+++ EXERCISE MATERIALS +++
/-- A read of host data for an order fails: of its block (R374), of its image, frame or list (R384, R392), or of data for an
admitted order (R343). -/
def State.dataReadFailed (s : State) (k : Nat) : State :=
  match s.work? k with
  | none => s
  | some w =>
    match w.stage with
    | .blockRead | .dataRead =>
      if w.admittedRcpt then s.voidWork k 0x105 else s.finalReceipt k Status.refused 0x105
    | .window | .running | .ended => if w.admittedRcpt then s.voidWork k 0x105 else s
    | _ => s

/-! ## Reads of host memory and their tags (R335, R339, R342, R353, R356) -/


/-- The host address of entry `i` of an order ring (R353). -/
def Stall.orderAt (st : Stall) (i : Nat) : Nat := st.orderBase + 64 * (i % 2 ^ st.orderLog2)

/-- The reads that a work item is waiting for: (address, length). A block is read from its head; its length is that of its fixed part. -/
def State.workReads (s : State) (w : Work) : List (Nat × Nat) :=
  match w.stage with
  | .fetched => [((s.stall w.stall).orderAt w.idx, 64)]
  | .blockRead => [(w.resvAddr, w.blockLen)]
  | .dataRead => w.hostRanges
  | .window => if w.opcode = Op.segmentStream then w.hostRanges else []
  | _ => []

/-- Doorbell and order reads that are outstanding: requester function, address, length (R335, R352, R353, R356). The doorbell words of
eight stalls share one read. -/
def State.controlReads (s : State) : List (Nat × Nat × Nat) :=
  (s.stalls.flatMap fun p =>
    (if p.2.dbRead then [(p.2.fn, s.dbBase p.2.fn + 64 * (p.1 / 8), 64)] else []) ++
    (if p.2.opening then [(p.2.fn, s.tableBase p.2.fn + 32 * p.1, 32), (p.2.fn, s.dbBase p.2.fn + 8 * p.1, 8)] else [])).eraseDups ++
  ((s.works.filter fun p => p.2.stage == .fetched).flatMap fun p => (s.workReads p.2).map fun r => (p.2.fn, r))

/-- Streaming reads that are outstanding: requester function, address, length. -/
def State.streamReads (s : State) : List (Nat × Nat × Nat) :=
  (s.works.filter fun p => p.2.stage != .fetched).flatMap fun p => (s.workReads p.2).map fun r => (p.2.fn, r)

/-- The requests into which a read is cut: none crosses a 4 KiB boundary or exceeds Max_Read_Request_Size (R339). -/
def State.requests (s : State) (r : Nat × Nat × Nat) : Nat :=
  let m := 128 * 2 ^ min (s.func r.1).opts.maxRead 5
  if r.2.2 = 0 then 0 else (r.2.1 + r.2.2 - 1) / m + 1 - r.2.1 / m

/-- The tags in use (R342, R350): streaming reads take at most seven eighths of the limit; a request without a free tag waits. -/
def State.tagsInUse (s : State) : Nat :=
  let limit := s.get F.STALL_HOST_TAGS_LIMIT
  let stream := min ((s.streamReads.map s.requests).sum) (limit - limit / 8)
  stream + min ((s.controlReads.map s.requests).sum) (limit - stream)

/-- The function for which a read is issued (R335). -/
def State.readFn (s : State) (what : ReadKind) : Nat :=
  match what with
  | .doorbell k => (s.stall k).fn
  | .open_ k => (s.stall k).fn
  | .order k => ((s.work? k).map (·.fn)).getD 0
  | .data k => ((s.work? k).map (·.fn)).getD 0

/-- The AER status bit of a failed read (log entry 6); a completion with status UR or CA sets none. -/
def aerBit : ReadFailure → Option Nat
  | .timeout => some 14
  | .poisoned => some 12
  | .unsupported => none
  | .completerAbort => none

/-- A failed read sets its event and is reported through AER (R343). -/
def State.reportRead (s : State) (e : ReadFailure) (f : Nat) : State :=
  let s := s.setBit (if e = .timeout then F.STALL_HOST_EVENTS_CPL_TIMEOUT else F.STALL_HOST_EVENTS_CPL_ERROR)
  match aerBit e with
  | none => s
  | some b =>
    let fn := s.func f
    if fn.opts.aer.contains b then s else s.setFunc f { fn with opts := { fn.opts with aer := fn.opts.aer ++ [b] } }

/-- READ_FAILED: a read that the device issued ends in a timeout, UR, CA or poisoned data (R343). -/
def execReadFailed (e : ReadFailure) (what : ReadKind) (s : State) : Host.Outcome State Fault Refusal :=
  let s := s.reportRead e (s.readFn what)
  match what with
  | .doorbell k => .next (s.doorbellFailed k)
  | .order k => .next (s.orderReadFailed k)
  | .open_ k =>
    if (s.stall k).opening then .next ((s.setStall k { s.stall k with opening := false }).ctlReject (s.stall k).fn 4) else .next s
  | .data k => .next (s.dataReadFailed k)

end Sys2Proof.Machine
end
+++
_REQUIRED ACTION_
Take from the listing above each line containing "doorbell".

_TASK OUTPUT_
/-- Doorbell and order reads that are outstanding: requester function, address, length (R335, R352, R353, R356). The doorbell words of
  | .doorbell k => (s.stall k).fn
  | .doorbell k => .next (s.doorbellFailed k)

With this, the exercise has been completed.